Retour à un folk brut, sensible, mais pas si dépouillé pour autant. Entouré de ses complices habituels et des voix enjôleuses des Sœurs Boulay, la proposition musicale de Dany Placard est bien enracinée dans la lignée des maîtres, Dylan et Neil Young, qu’il a beaucoup écoutés au cours des deux dernières années. Ici et là, quelques clins d’œil à son ancien groupe (Plywood ¾) dans le recours au cuivres. Un harmonica chatouille la fibre mélancolique de l’auditeur et la pedal steel nous enveloppe de sa langueur. Par moments, quelques élans plus rock ravivent les origines saguenayennes de l’artiste établi à Montréal. Guitares franches qui laissent sortir le méchant – ou le « démon vert » plutôt, titre de l’album, en référence à un démon personnel croisé dans le couloir aux petites heures du matin.

Impossible de passer sous silence « Parc’qui m’fallait », chanson importante de l’album, voire du répertoire de Placard – il est question de son rapport à la création et à la vie d’artiste, aux idéaux et frustrations qui viennent avec. Chanson de dénonciation et d’affirmation : Placard a mis ses tripes sur la table. « C’est la première toune qui m’est venue. Fallait que ça sorte. J’avais écrit les chansons de l’album précédent avec, en tête, l’idée qu’elles puissent passer à la radio. J’avais pas tripé tant que ça, ce fut long et complexe comme processus d’écriture. Et les radios, à cette époque, ont presque arrêté de diffuser du rock en français donc je suis passé un peu à côté… En réaction à tout ça , je me suis donné liberté complète pour le nouvel album. Du Dany Placard brut, c’est ça que j’aime faire. »

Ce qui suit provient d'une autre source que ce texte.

-- ==== Sys2Proof/Machine/LoadOps.lean ====
section
/-! DEFINITION. Loading an image (R108, R109, R418, R419), and starting and stopping engines (R110, R453). -/

namespace Sys2Proof.Machine

/-- Bytes of an image from an offset on. -/
def imgBytes (b : List Byte) (off n : Nat) : List Byte := (b.drop off).take n
/-- A field of an image. -/
def imgNat (b : List Byte) (off n : Nat) : Nat := natLE (imgBytes b off n)

/-- `n` 32-bit words of an image, as a sparse store. -/
def imgWords (b : List Byte) (off : Nat) : Nat → Map Word
  | 0 => []
  | n + 1 =>
    let v := BitVec.ofNat 32 (imgNat b (off + 4 * n) 4)
    let t := imgWords b off n
    if v = 0 then t else t ++ [(n, v)]

/-- The length an image's own fields give it, its signature included (R108). -/
def imgLength (b : List Byte) : Nat :=
  0xB00 + 16 * imgNat b 0x48 2 + 4 * imgNat b 0x4C 4 + 4 * imgNat b 0x50 4 + 64

/-- Magic, format and size (R108, status 2). -/
def imgForm (b : List Byte) : Bool :=
  decide (0xB00 ≤ b.length) && imgBytes b 0 4 == [0x59, 0x4E, 0x4B, 0x31] && imgNat b 4 2 == 1 &&
    decide (1 ≤ imgNat b 0x48 2) && b.length == imgLength b

/-- The memory sizes fit P, X and Y (R56, status 6). -/
def imgSizes (b : List Byte) : Bool :=
  decide (imgNat b 0x48 2 ≤ 8192) && decide (imgNat b 0x4C 4 ≤ 65536) && decide (imgNat b 0x50 4 ≤ 65536)

/-- The frames a map places for a section, by first word. -/
def frameAddrs (m : Map Word) (second : Bool) : List Nat :=
  (m.filter (fun p => p.2.getLsbD 31 && p.2.getLsbD 16 == second)).map (fun p => p.2.toNat % 65536)

/-- No two of the frames of `n` words at these addresses overlap. -/
def disjoint (n : Nat) : List Nat → Bool
  | [] => true
  | a :: t => t.all (fun b => decide (a + n ≤ b) || decide (b + n ≤ a)) && disjoint n t

/-- Every valid slot of a map holds its frame in X memory, at a multiple of 4 (R105, R107 item 5). -/
def frameFits (n : Nat) (m : Map Word) : Bool :=
  (m.filter (fun p => p.2.getLsbD 31)).all (fun p => decide (p.2.toNat % 4 = 0) && decide (p.2.toNat % 65536 + n ≤ 65536))

/-- The slot maps of an image (R107 item 5, status 5). -/
def imgMaps (b : List Byte) : Bool :=
  let n := imgNat b 7 1
  let i := imgWords b 0x100 384
  frameFits n i && frameFits n (imgWords b 0x700 256) && disjoint n (frameAddrs i false) && disjoint n (frameAddrs i true)

/-- Signatures are checked in this lifecycle state (R406). -/
def signsChecked (s : State) : Bool :=
  decide (2 ≤ s.sec.life) || (s.sec.life == 1 && s.flag Ix.secSignRequired)

/-- The signature of an image (R418, R419, status 1). No image loads on a SCRAPPED device. -/
def imgSigned (s : State) (b : List Byte) : Bool :=
  let n := b.length - 64
  let sig := b.drop n
  let pub := (s.obj Ix.secImgPubkey 0).toBytes
  if s.sec.life = 4 then false
  else if !signsChecked s then true
  else !sig.all (fun x => x == 0) && !pub.isEmpty && Config.ecdsaOk pub (b.take n) sig

/-- Rate class and TICKLEN of an image are those in force (status 3). -/
def imgRate (s : State) (b : List Byte) : Bool := imgNat b 6 1 == s.cls && imgNat b 7 1 == s.ticklen

/-- The 12 values an image was proved against (R108). -/
def imgPlan (b : List Byte) : List Nat := (upFrom 0 12).map (fun k => imgNat b (8 + 4 * k) 4)

/-- An image fits the rate class, TICKLEN and plan in force (R37, R110). -/
def imageFits (s : State) (b : List Byte) : Bool := imgRate s b && imgPlan b == s.clk.plan

/-- The load status of an image (R109): 0, or the reason. Where several checks fail the first of 2, 6, 5, 1, 3, 4 is
reported (DESIGN CHOICE: the spec gives no order). -/
def loadStatus (s : State) (b : List Byte) : Nat :=
  if !imgForm b then 2
  else if !imgSizes b then 6
  else if !imgMaps b then 5
  else if !imgSigned s b then 1
  else if !imgRate s b then 3
  else if imgPlan b ≠ s.clk.plan then 4
  else 0

/-- Keep only the defined bits of a map (R105). -/
def mapWords (m : Map Word) : Map Word :=
  (m.map (fun (p : Nat × Word) => (p.1, p.2 &&& 0x8001FFFF))).filter (fun p => p.2 != 0)

/-- Put an image into an engine (R109): memories zeroed and filled, maps written, registers reset, IDLE. -/
def putImage (raw : List Byte) (priv : Nat) (e : Engine) : Engine :=
  let np := imgNat raw 0x48 2
  let nx := imgNat raw 0x4C 4
  let ny := imgNat raw 0x50 4
  let r := restartEngine e
  { r with run := .idle
           image := some { raw := raw, priv := priv }
           p := imgWords raw 0xB00 (4 * np)
           x := imgWords raw (0xB00 + 16 * np) nx
           y := imgWords raw (0xB00 + 16 * np + 4 * nx) ny
           fix := []
           gather1 := false, gather2 := false, fadeIn := 0, subst := false
           loc := { r.loc with fault := 0, inMap := mapWords (imgWords raw 0x100 384), outMap := mapWords (imgWords raw 0x700 256) } }

/-- The objects that report a place's image (R112). -/
def reportImage (s : State) (p : Fin 16) (raw : List Byte) : State :=
  ((((((s.setObj Ix.engImage p.val (.bytes raw)).setNat Ix.engImageId p.val (imgNat raw 0x80 8)).setNat
    Ix.engSecWcet (2 * p.val) (imgNat raw 0x38 4)).setNat Ix.engSecWcet (2 * p.val + 1) (imgNat raw 0x3C 4)).setNat
    Ix.engHoldoff p.val (imgNat raw 0x40 4)).setNat Ix.engCost p.val (imgNat raw 0x44 4))

/-- The engine of a place takes an image: it is IDLE or HALTED (R109). -/
def imageOpen (s : State) (p : Nat) : Bool :=
  let run := (s.engine (engineOf s (Fin.ofNat 16 p))).run
  run == .idle || run == .halted

/-- Load an image into the engine that holds a place (R109), and its pages (R180). An engine that has left IDLE or HALTED
since the write was accepted keeps its image (DEDUCED: R109 gives the refusal at DOM_CLOSE only). A rejected image leaves
the slot maps empty and the registers reset too (DESIGN CHOICE: the spec names the memories, the status and IDLE only). -/
def loadImage (s : State) (p : Fin 16) (raw : List Byte) (priv : Nat) : State :=
  let e := engineOf s p
  let st := loadStatus s raw
  if !imageOpen s p.val then s.setNat Ix.engLoadStatus p.val 7
  else if st = 0 then
    let s1 := reportImage ((s.setEngine e (putImage raw priv (s.engine e))).setNat Ix.engLoadStatus p.val 0) p raw
    rewritePages { s1 with pair := { s1.pair with deferred := mapErase p.val s1.pair.deferred } } p
  else
    let g := s.engine e
    let g1 := { restartEngine g with run := .idle, image := none, p := [], x := [], y := [], fix := []
                                     gather1 := false, gather2 := false, fadeIn := 0, subst := false
                                     loc := { g.loc with inMap := [], outMap := [] } }
    let s1 := reportImage ((s.setEngine e g1).setNat Ix.engLoadStatus p.val st) p []
    ({ s1 with pair := { s1.pair with deferred := mapErase p.val s1.pair.deferred } }).alarm (Al.engLoadRejected.src e.val)

/-- An engine starts at bundle 0 with its registers reset, and its outputs rise over 256 samples (R59, R102,
R110). A RUN keeps SE_FAULT, a RESTART clears it. -/
def startEngine (clear : Bool) (e : Engine) : Engine :=
  { restartEngine e with run := .running, tcyc := 0, fadeIn := 256, gather1 := false, gather2 := false
                         loc := { e.loc with fault := if clear then 0 else e.loc.fault } }

/-- Start the engine of a place (R110, R366). -/
def startPlace (s : State) (p : Fin 16) (clear : Bool) : State :=
  let e := engineOf s p
  dlyPlaceStart (s.setEngine e (startEngine clear (s.engine e))) p

/-- Start the engine of a place as after a takeover (R338, R453): X and Y from the image's initial data, pages
rewritten, registers reset, bundle 0. -/
def startFresh (s : State) (p : Fin 16) : State :=
  let e := engineOf s p
  match (s.engine e).image with
  | none => s
  | some im => startPlace (rewritePages (s.setEngine e (putImage im.raw im.priv (s.engine e))) p) p true

/-- An engine stops issuing and becomes IDLE (R110). -/
def stopEngine (e : Engine) : Engine := { stopIssue e with run := .idle }

/-- ENG_CTL acts on a place (R110): 0 STOP, 1 RUN, 2 RESTART. A command that would be refused in the state the
engine is in has no effect. -/
def engCtlAct (s : State) (p : Fin 16) (cmd : Nat) : State :=
  let e := engineOf s p
  let g := s.engine e
  let fits := match g.image with
    | some im => imageFits s im.raw
    | none => false
  if cmd = 0 then
    match g.run with
    | .running | .waiting => s.setEngine e { stopEngine g with subst := true }
    | .halted => s.setEngine e { g with run := .idle, subst := true }
    | _ => s
  else if !fits then s
  else if cmd = 1 then
    match g.run with
    | .idle => startPlace s p false
    | _ => s
  else
    match g.run with
    | .leaf => s
    | _ => startPlace s p true

/-- ENG_CTL on a place would be refused with STATE (R110, R373, R384). -/
def engCtlRefused (s : State) (p : Fin 16) (cmd : Nat) : Bool :=
  let g := s.engine (engineOf s p)
  let fits := match g.image with
    | some im => imageFits s im.raw
    | none => false
  let moving := match s.rsv.move with
    | some m => m.req.place == p
    | none => false
  !isWorkPlace p || moving ||
    (cmd == 1 && (g.run == .halted || (g.run == .idle && g.image.isNone) || !fits)) ||
    (cmd == 2 && ((g.run == .idle && g.image.isNone) || !fits))

/-- ENG_CTL comes due on a unit that is not door-holder (R453): a RUN or RESTART waits for the boundary at which
the unit becomes ACTIVE, a STOP cancels one that waits. -/
def engCtlDue (s : State) (p : Fin 16) (cmd : Nat) : State :=
  if s.isDoor then engCtlAct s p cmd
  else if cmd = 0 then
    let s1 := { s with pair := { s.pair with deferred := mapErase p.val s.pair.deferred } }
    engCtlAct s1 p 0
  else { s with pair := { s.pair with deferred := mapPut p.val (some s.tick) s.pair.deferred } }

/-- Put the status of every place's engine into the objects that report it (R112). -/
def refreshEngine (s : State) (p : Fin 16) : State :=
  let g := s.engine (engineOf s p)
  ((s.setNat Ix.engState p.val (runCode g.run)).setNat Ix.engFault p.val g.loc.fault.toNat).setNat
    Ix.engMboxDrops p.val g.loc.outDrops.toNat

end Sys2Proof.Machine
end

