-- ==== Sys2Proof/Machine/EgressOps.lean ====
section
/-! DEFINITION. The egress stage: limiters (R132 to R134), conversion to the output format (R131), substitution
(R44), and what the AES3 outputs send beside the samples (R228). -/

namespace Sys2Proof.Machine

/-- The output format of a physical destination: its sample width where a running output covers it (R131). -/
def outBits (s : State) (d : Nat) : Option Nat :=
  if d < 0x2000 then (txStreamOf s d).map (fun k => streamBits (s.nat Ix.ntxFmt k))
  else if d < 0x2400 then tdmOutBits s d
  else if d < 0x2410 then (if s.flag Ix.aesoEn ((d - 0x2400) / 2) then some 24 else none)
  else
    let st := s.nat Ix.cueState (d - 0x4000)
    if st = 2 ∨ st = 3 then some 24 else none

/-- One sample of a limiter (R132): `c` is the ceiling, `kr` the release factor. -/
def limSample (c kr : Nat) (x : Word) (l : Limiter) : Word × Limiter :=
  let q := limQ c x
  let g := limGain l.g kr (q :: l.hq.reverse)
  (limApply (listGet 0 0 l.held) g, { l with g := g, held := l.held.drop 1 ++ [x], hq := l.hq.drop 1 ++ [q] })

/-- One sample of a bypassed limiter: the held sample unchanged (R134). -/
def limBypass (x : Word) (l : Limiter) : Word × Limiter :=
  (listGet 0 0 l.held, { l with held := l.held.drop 1 ++ [x] })

/-- The samples of a frame through a limiter step. -/
def limFrame (f : Word → Limiter → Word × Limiter) : List Word → Limiter → List Word × Limiter
  | [], l => ([], l)
  | x :: t, l =>
    let (y, l1) := f x l
    let (ys, l2) := limFrame f t l1
    (y :: ys, l2)

/-- The limiter of a destination on one frame (R132 to R134). A limiter that returns from bypass starts afresh. -/
def limRun (s : State) (d : Nat) (r : Dest) : List Word × Limiter :=
  if r.transp || !s.flag Ix.limEn d then
    limFrame limBypass r.words { r.lim with g := 2147483648, bypassed := true }
  else
    let l := if r.lim.bypassed then Limiter.reset else r.lim
    limFrame (limSample (ceilingOf (s.int Ix.limCeil d)) (limKr (s.nat Ix.limRelease d) s.fs)) r.words l

/-- LIM_GR and LIM_GR_MAX of a destination (R139). -/
def reportGr (s : State) (d g : Nat) : State :=
  let v := grOf g
  (s.setInt Ix.limGr d v).setInt Ix.limGrMax d (min v (s.int Ix.limGrMax d))

/-- Saturated conversions of a frame with LIM_EN = 0 are counted, and EGRESS_CLIP raised once until the count is read
(R134). -/
def noteClips (s : State) (d n : Nat) : State :=
  if n = 0 then s
  else
    let r := s.dest d
    let s1 := benchEvent 0x07 n (s.addHold Ix.egressClipCount d n)
    if r.clipped then s1 else (s1.setDest d { s1.dest d with clipped := true }).alarm Al.egressClip d

/-- The bytes that some bits spell, each from its bit 0 on. -/
def bitsBytes (n : Nat) (bits : List Bool) : List Byte :=
  (upFrom 0 n).map (fun b => BitVec.ofNat 8 ((upFrom 0 8).foldl (fun v j =>
    if listGet false (8 * b + j) bits then v + 2 ^ j else v) 0))

/-- The channel-status bits sent of a block, with the next one, at place `p` (R228): bytes 0 to 22 from `status`, and byte 23
the CRCC over the bytes sent. -/
def nextBit (status : List Byte) (sent : List Bool) (p : Nat) : List Bool :=
  let s0 := sent.take p ++ List.replicate (p - sent.length) false
  s0 ++ [if p < 184 then csBit status p else (Config.crcc (bitsBytes 23 s0)).getLsbD (p - 184)]

/-- What an AES3 output channel sends beside its samples (R228): a block starts at every sample whose number is a multiple
of 192. A copied block not yet available is replaced by the AESO_CS values. -/
def aesBits (s : State) (d : Nat) : State :=
  let k := d - 0x2400
  let src := s.nat Ix.aesoCsSrc k
  let from_ := aesOf s (src - 1)
  let copied := decide (0 < src) && (if k % 2 = 0 then from_.csA else from_.csB)
  let status := if copied then wordsBytes s Ix.aesiCs (12 * (src - 1) + 6 * (k % 2)) else wordsBytes s Ix.aesoCs (6 * k)
  let us := s.nat Ix.aesoUserSrc k
  let user := if us = 0 then List.replicate 24 (0 : Byte) else wordsBytes s Ix.aesiUser (12 * (us - 1) + 6 * (k % 2))
  let places := (upFrom (outTime s (s.dest d)) s.ticklen).map (fun x => x % 192)
  let (sent, bits) := places.foldl (fun (p : List Bool × List Bool) x =>
    let l := nextBit status p.1 x
    (l, p.2 ++ [l.getLastD false])) (mapGet (fun _ => []) k s.port.sent, [])
  { s with port := { s.port with sent := mapPut k sent s.port.sent } }.emit
    (.aesBits d s.tag (places.headD 0) bits (places.map (csBit user)) ((s.nat Ix.aesoValidity (k / 2)).testBit (k % 2)))

/-- A destination's frame is handed over with `w1` as its words. -/
def setEgress (s : State) (d : Nat) (w1 : List Word) : State :=
  s.setDest d { s.dest d with egress := w1, converted := true }

/-- Saturated conversions of a frame with LIM_EN = 0 count (R134). -/
def countClips (s : State) (d b : Nat) (ws : List Word) : State :=
  if s.flag Ix.limEn d then s else noteClips s d ((ws.map (convertOut b)).filter (fun c => c.2)).length

/-- The frame of a destination that is no TDM slot leaves in its output format, where it has one, with its tag (R13,
R131). -/
def sendEgress (s : State) (d : Nat) (w1 : List Word) : State :=
  match outBits s d with
  | none => if 0x2400 ≤ d ∧ d < 0x2410 then s else s.emit (.egress d s.tag (w1.map (fun w => w.toInt)))
  | some b =>
    let vs := w1.map (fun w => (convertOut b w).1)
    let s1 := countClips (s.emit (.egress d s.tag vs)) d b w1
    let s2 := if 0x2400 ≤ d ∧ d < 0x2410 then
        setBlock (aesBits s1 d) (d + 32768) { hdr := { BlockHdr.empty with tick := s1.tag, npcm := (s1.dest d).isNpcm }
                                              words := w1, first := outTime s1 (s1.dest d) }
      else s1
    if d < 0x2000 then txSamples s2 d (outTime s2 (s2.dest d)) vs else s2

/-- Hand over the egress frame of a destination (R39, R131): of a TDM slot to its port, where its direction runs. -/
def handEgress (s : State) (d : Nat) (ws : List Word) : State :=
  let s1 := setEgress s d ws
  if 0x2000 ≤ d ∧ d < 0x2400 then
    match tdmOutBits s d with
    | none => s1
    | some b => countClips (enterSlot s1 d ws) d b ws
  else sendEgress s1 d ws

/-- Step 3 of a class change, once its tick has come (R48). A change to DIRECT plays nothing in the tick before. Whatever
the class to come, a DIRECT destination hands over silence for the samples of tick T + n, which the old class no longer
plays and the new one does not yet. -/
def classStep (s : State) (d : Nat) : State :=
  let r := s.dest d
  match r.change with
  | none => s
  | some (t, cls) =>
    let n := t + fadeTicks s
    if s.tick < n then s
    else
      let s1 := if r.clsNow = 1 ∧ s.tick = n then handEgress s d (List.replicate s.ticklen 0) else s
      let r1 := s1.dest d
      if cls = 0 ∨ n < s.tick then
        s1.setDest d { r1 with change := none, clsNow := cls, cls := fadeIn r1.cls, converted := r.converted }
      else s1.setDest d { r1 with gathered := true, converted := true, words := List.replicate s.ticklen 0 }

/-- Class changes that wait in this tick. -/
def classSteps (s : State) : State :=
  (s.lat.dests.filter (fun p => p.2.change.isSome)).foldl (fun s p => classStep s p.1) s

/-- The substitution fade of a destination's egress frame; a transparent one is never scaled (R44, R155). -/
def fadeRoute (transp : Bool) (f : Fade) (ws : List Word) : List Word × Fade :=
  let (r, fs) := fadeFrame transp [f] ws
  (r, fs.headD f)

/-- A destination's frame passes its limiter and conversion once gathered (R131, R132); one that was substituted
before takes the standard fade-in (R44). -/
def convertDest (s : State) (d : Nat) : State :=
  let r := s.dest d
  if !isPhysDest d || !r.gathered || r.converted then s
  else
    let (ws, l) := limRun s d r
    let (w1, f) := fadeRoute r.transp (if r.egFade.mode == .unity then r.egFade else fadeIn r.egFade) ws
    handEgress (reportGr (s.setDest d { r with lim := l, egBase := ws, egFade := f }) d l.g) d w1

/-- The egress stage is late for a destination (R44): its last frame again under the fade-out, past the limiter. -/
def substEgress (s : State) (d : Nat) : State :=
  let r := s.dest d
  let zeros := List.replicate s.ticklen (0 : Word)
  let base := if r.egBase.length = s.ticklen then r.egBase else zeros
  let (ws, f) := fadeRoute r.transp (fadeOut r.egFade) base
  handEgress (s.setDest d { r with egFade := f }) d ws

/-- The physical destinations of a class that have a record and have not been converted in this tick. A destination
whose record is as at reset plays silence of its own accord. -/
def unconverted (s : State) (cls : Nat) : List Nat :=
  (s.lat.dests.filter (fun p => isPhysDest p.1 && destUsable s p.1 && decide (p.2.clsNow = cls) && !p.2.converted)).map
    (fun p => p.1)

/-- The destinations that are sent although their record is as at reset: the channels of enabled AES3 outputs (R228), and
those of running transmit streams (R247). A TDM direction sends every slot of its frame of its own accord (R208). -/
def quietOuts (s : State) : List Nat :=
  let aes := (upFrom 0 16).filterMap (fun k => if s.flag Ix.aesoEn (k / 2) then some (0x2400 + k) else none)
  let net := (s.net.tx.filter (fun p => p.2.on)).flatMap (fun p =>
    upFrom (s.nat Ix.ntxBase p.1) (nfChans (s.nat Ix.ntxFmt p.1)))
  (aes ++ net).filter (fun d => (mapFind d s.lat.dests).isNone)

/-- The deadline of an egress phase (R44, R50): EGRESS_LATE, and OVERRUN_COUNT once in a tick. At P5 the outputs that
nothing routes to send silence. -/
def closeEgress (s : State) (cls : Nat) : State :=
  let ds := unconverted s cls
  let s0 := if cls = 0 then (quietOuts s).foldl (fun t d => handEgress t d (List.replicate s.ticklen 0)) s else s
  let s1 := ds.foldl substEgress s0
  if ds.isEmpty then s1
  else
    let s2 := if s1.clk.lateEgress then s1
      else { s1 with clk := { s1.clk with lateEgress := true } }.addWrap Ix.overrunCount 0x11 1
    s2.alarm Al.egressLate

end Sys2Proof.Machine
end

Autrefois ébéniste, Dany Placard, devenu réalisateur (domlebo, Chantal Archambault, Francis Faubert, Louis-Philippe Gingras, Tire le coyote), aborde sur « Parc’qui m’fallait » un sujet sensible : le rapport à l’argent. « J’avais eu des discussions avec quelqu’un de fortuné qui me disait : “T’es ben, toi, tu passes la fin de semaine avec tes chums, tu pars sur la brosse.” Mais quand je lui ai révélé mon salaire annuel, il m’a dit de lâcher ça, que ça n’avait pas de bon sens… Mais non, je ne lâcherai pas parce que c’est ça que je veux faire dans la vie, ça que j’aime le plus. Dans cette chanson, je révèle mes états d’âme par rapport à mon métier et à la vie que je mène. C’est une chanson assez sombre, par moments négative, mais elle finit bien : avec l’amour. C’était la première fois que je m’exposais ainsi. Ensuite, les chansons plus personnelles me sont venues, comme si “Parc’qui m’fallait” avait ouvert la porte, » confie celui qui se dit inspiré par les trajectoires de Louis-Jean Cormier, de Julien Mineau et d’Olivier Langevin.

Cette prise de parole intègre et sans compromis, on risque de la retrouver sur des albums présentement en incubation. Le Printemps érable a réveillé quelque chose qui demande à éclore, à être dit et chanté. Monsieur Placard n’a pas tout dit. On n’en a pas fini avec lui et c’est tant mieux.